» YOUR INSTRUCTIONS: One part of the entries below is wanted: the lines from the one containing "## Requests -/" through the one containing "cores alone. -/". Write those out exactly and nothing else.

Saved data entries
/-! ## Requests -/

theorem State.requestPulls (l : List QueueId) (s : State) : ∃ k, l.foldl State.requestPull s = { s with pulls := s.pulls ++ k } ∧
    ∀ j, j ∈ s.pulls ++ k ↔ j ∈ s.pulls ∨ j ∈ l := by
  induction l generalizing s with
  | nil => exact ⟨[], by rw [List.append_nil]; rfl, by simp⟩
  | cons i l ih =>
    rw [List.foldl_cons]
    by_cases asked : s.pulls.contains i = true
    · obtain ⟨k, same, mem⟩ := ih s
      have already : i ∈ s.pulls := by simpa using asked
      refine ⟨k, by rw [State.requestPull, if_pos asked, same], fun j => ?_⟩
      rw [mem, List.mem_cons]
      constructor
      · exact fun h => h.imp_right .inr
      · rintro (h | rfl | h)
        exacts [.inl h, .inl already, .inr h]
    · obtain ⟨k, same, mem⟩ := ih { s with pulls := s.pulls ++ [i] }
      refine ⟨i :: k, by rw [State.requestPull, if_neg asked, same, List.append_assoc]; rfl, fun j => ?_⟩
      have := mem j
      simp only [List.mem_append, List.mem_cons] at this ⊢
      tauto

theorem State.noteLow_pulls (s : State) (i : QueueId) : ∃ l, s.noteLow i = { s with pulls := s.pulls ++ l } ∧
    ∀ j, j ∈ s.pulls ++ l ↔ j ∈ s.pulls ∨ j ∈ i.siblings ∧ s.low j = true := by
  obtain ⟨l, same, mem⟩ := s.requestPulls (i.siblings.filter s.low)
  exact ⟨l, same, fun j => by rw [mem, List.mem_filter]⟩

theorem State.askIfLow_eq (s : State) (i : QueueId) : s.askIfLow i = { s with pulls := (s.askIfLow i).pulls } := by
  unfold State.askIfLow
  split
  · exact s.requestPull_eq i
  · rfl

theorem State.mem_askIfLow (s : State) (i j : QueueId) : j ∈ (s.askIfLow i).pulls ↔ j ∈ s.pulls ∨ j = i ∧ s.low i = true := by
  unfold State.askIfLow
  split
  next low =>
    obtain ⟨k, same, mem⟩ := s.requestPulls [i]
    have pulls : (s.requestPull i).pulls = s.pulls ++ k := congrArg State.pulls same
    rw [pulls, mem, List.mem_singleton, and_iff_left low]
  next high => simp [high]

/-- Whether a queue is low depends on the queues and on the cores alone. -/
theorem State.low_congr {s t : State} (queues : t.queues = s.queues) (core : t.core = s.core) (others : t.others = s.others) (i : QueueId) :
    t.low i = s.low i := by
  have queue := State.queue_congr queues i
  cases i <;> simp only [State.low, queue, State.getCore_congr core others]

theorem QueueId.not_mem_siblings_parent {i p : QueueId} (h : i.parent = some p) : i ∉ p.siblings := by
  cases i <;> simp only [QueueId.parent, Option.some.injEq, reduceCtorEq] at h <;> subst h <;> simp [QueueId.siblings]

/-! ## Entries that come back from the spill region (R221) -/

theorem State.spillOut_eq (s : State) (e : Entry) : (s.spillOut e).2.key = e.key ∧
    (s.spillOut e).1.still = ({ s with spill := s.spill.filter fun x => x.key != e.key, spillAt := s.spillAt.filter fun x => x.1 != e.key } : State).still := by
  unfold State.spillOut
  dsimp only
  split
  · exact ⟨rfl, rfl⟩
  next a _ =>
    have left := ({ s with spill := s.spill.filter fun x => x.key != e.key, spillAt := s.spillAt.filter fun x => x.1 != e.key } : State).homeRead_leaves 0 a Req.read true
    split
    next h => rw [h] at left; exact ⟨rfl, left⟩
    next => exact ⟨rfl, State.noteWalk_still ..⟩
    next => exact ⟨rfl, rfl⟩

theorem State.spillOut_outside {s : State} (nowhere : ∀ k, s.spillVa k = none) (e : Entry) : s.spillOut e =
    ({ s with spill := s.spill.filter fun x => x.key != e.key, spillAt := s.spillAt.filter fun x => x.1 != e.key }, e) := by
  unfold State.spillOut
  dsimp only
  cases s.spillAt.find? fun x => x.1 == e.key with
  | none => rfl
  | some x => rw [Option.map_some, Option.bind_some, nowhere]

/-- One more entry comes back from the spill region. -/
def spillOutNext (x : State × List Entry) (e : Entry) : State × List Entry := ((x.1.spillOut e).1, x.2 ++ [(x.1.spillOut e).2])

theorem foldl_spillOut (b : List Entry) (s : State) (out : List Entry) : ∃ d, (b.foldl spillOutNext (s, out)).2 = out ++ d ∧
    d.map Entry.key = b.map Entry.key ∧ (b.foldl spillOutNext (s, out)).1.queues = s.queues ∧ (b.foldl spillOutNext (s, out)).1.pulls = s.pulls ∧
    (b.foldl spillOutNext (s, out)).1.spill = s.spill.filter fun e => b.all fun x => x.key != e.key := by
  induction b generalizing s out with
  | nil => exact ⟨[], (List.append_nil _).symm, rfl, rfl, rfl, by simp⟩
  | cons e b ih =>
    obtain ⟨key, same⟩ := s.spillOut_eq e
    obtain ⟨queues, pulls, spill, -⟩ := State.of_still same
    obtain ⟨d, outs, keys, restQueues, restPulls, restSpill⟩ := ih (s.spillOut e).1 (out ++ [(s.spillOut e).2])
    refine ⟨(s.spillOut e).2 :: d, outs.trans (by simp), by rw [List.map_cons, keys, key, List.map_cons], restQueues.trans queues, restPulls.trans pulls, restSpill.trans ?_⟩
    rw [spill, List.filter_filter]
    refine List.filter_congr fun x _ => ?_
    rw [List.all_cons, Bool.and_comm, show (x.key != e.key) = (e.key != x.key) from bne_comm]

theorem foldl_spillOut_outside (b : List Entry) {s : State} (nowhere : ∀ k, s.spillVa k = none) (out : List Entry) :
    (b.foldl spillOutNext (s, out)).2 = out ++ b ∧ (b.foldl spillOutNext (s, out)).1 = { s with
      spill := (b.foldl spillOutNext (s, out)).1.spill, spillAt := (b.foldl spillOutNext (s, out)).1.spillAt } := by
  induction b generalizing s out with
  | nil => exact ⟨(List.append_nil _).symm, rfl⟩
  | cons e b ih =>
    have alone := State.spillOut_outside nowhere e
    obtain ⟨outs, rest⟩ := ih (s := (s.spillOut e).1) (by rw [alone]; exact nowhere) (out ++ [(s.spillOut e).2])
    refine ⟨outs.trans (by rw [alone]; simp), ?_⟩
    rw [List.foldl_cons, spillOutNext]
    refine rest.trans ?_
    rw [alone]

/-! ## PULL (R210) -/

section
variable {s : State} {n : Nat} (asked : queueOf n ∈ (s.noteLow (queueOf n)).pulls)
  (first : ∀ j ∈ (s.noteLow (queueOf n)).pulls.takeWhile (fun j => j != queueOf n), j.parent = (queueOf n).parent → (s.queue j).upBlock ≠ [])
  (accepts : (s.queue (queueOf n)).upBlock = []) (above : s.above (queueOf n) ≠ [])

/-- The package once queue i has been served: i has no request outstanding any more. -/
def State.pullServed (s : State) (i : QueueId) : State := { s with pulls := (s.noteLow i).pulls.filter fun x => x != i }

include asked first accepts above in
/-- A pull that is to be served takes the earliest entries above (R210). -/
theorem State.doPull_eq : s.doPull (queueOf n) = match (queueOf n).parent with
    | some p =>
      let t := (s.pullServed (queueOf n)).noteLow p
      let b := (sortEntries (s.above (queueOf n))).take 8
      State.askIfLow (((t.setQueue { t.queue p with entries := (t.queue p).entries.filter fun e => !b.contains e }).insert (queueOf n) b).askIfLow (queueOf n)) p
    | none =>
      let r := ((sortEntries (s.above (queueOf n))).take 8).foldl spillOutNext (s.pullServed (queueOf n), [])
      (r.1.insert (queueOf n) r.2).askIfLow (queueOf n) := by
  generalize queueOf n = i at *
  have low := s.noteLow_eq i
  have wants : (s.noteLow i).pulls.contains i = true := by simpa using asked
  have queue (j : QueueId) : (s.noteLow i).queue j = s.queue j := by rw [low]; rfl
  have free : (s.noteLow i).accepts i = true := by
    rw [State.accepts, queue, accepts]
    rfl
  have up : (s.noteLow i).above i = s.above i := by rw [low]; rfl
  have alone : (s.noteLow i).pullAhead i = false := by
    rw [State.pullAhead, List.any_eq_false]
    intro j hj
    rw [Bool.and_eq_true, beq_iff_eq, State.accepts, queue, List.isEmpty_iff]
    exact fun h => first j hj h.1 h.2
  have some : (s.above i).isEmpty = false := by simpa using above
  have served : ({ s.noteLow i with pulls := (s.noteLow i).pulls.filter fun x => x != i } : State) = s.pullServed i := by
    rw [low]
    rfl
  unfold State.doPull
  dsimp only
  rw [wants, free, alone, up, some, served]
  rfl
* * *
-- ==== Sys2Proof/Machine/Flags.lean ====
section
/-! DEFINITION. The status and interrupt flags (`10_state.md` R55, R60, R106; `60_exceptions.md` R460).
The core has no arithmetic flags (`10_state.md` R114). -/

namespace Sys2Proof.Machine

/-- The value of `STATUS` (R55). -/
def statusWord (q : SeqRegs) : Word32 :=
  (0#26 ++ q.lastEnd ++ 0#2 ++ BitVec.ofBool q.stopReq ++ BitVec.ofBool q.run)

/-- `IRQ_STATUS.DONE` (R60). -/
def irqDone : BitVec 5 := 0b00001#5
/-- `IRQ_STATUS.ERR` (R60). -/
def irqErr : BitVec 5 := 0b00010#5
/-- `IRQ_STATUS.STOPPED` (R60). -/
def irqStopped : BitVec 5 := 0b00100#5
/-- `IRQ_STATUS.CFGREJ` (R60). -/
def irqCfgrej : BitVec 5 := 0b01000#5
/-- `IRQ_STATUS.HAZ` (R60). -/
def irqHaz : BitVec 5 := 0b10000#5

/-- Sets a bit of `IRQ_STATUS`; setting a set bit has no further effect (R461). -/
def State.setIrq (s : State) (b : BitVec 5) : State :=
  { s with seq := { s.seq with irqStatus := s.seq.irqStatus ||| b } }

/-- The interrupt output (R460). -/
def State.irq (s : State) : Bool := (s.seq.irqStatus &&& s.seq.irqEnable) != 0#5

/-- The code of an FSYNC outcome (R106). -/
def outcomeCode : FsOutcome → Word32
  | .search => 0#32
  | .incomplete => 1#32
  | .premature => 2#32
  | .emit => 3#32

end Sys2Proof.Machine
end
==
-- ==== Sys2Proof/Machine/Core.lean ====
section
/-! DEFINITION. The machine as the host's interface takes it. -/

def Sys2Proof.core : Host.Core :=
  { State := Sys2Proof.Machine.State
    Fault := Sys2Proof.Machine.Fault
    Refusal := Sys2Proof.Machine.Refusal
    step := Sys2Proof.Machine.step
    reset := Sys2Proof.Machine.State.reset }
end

» ANSWER BOX:
/-! ## Requests -/

theorem State.requestPulls (l : List QueueId) (s : State) : ∃ k, l.foldl State.requestPull s = { s with pulls := s.pulls ++ k } ∧
    ∀ j, j ∈ s.pulls ++ k ↔ j ∈ s.pulls ∨ j ∈ l := by
  induction l generalizing s with
  | nil => exact ⟨[], by rw [List.append_nil]; rfl, by simp⟩
  | cons i l ih =>
    rw [List.foldl_cons]
    by_cases asked : s.pulls.contains i = true
    · obtain ⟨k, same, mem⟩ := ih s
      have already : i ∈ s.pulls := by simpa using asked
      refine ⟨k, by rw [State.requestPull, if_pos asked, same], fun j => ?_⟩
      rw [mem, List.mem_cons]
      constructor
      · exact fun h => h.imp_right .inr
      · rintro (h | rfl | h)
        exacts [.inl h, .inl already, .inr h]
    · obtain ⟨k, same, mem⟩ := ih { s with pulls := s.pulls ++ [i] }
      refine ⟨i :: k, by rw [State.requestPull, if_neg asked, same, List.append_assoc]; rfl, fun j => ?_⟩
      have := mem j
      simp only [List.mem_append, List.mem_cons] at this ⊢
      tauto

theorem State.noteLow_pulls (s : State) (i : QueueId) : ∃ l, s.noteLow i = { s with pulls := s.pulls ++ l } ∧
    ∀ j, j ∈ s.pulls ++ l ↔ j ∈ s.pulls ∨ j ∈ i.siblings ∧ s.low j = true := by
  obtain ⟨l, same, mem⟩ := s.requestPulls (i.siblings.filter s.low)
  exact ⟨l, same, fun j => by rw [mem, List.mem_filter]⟩

theorem State.askIfLow_eq (s : State) (i : QueueId) : s.askIfLow i = { s with pulls := (s.askIfLow i).pulls } := by
  unfold State.askIfLow
  split
  · exact s.requestPull_eq i
  · rfl

theorem State.mem_askIfLow (s : State) (i j : QueueId) : j ∈ (s.askIfLow i).pulls ↔ j ∈ s.pulls ∨ j = i ∧ s.low i = true := by
  unfold State.askIfLow
  split
  next low =>
    obtain ⟨k, same, mem⟩ := s.requestPulls [i]
    have pulls : (s.requestPull i).pulls = s.pulls ++ k := congrArg State.pulls same
    rw [pulls, mem, List.mem_singleton, and_iff_left low]
  next high => simp [high]

/-- Whether a queue is low depends on the queues and on the cores alone. -/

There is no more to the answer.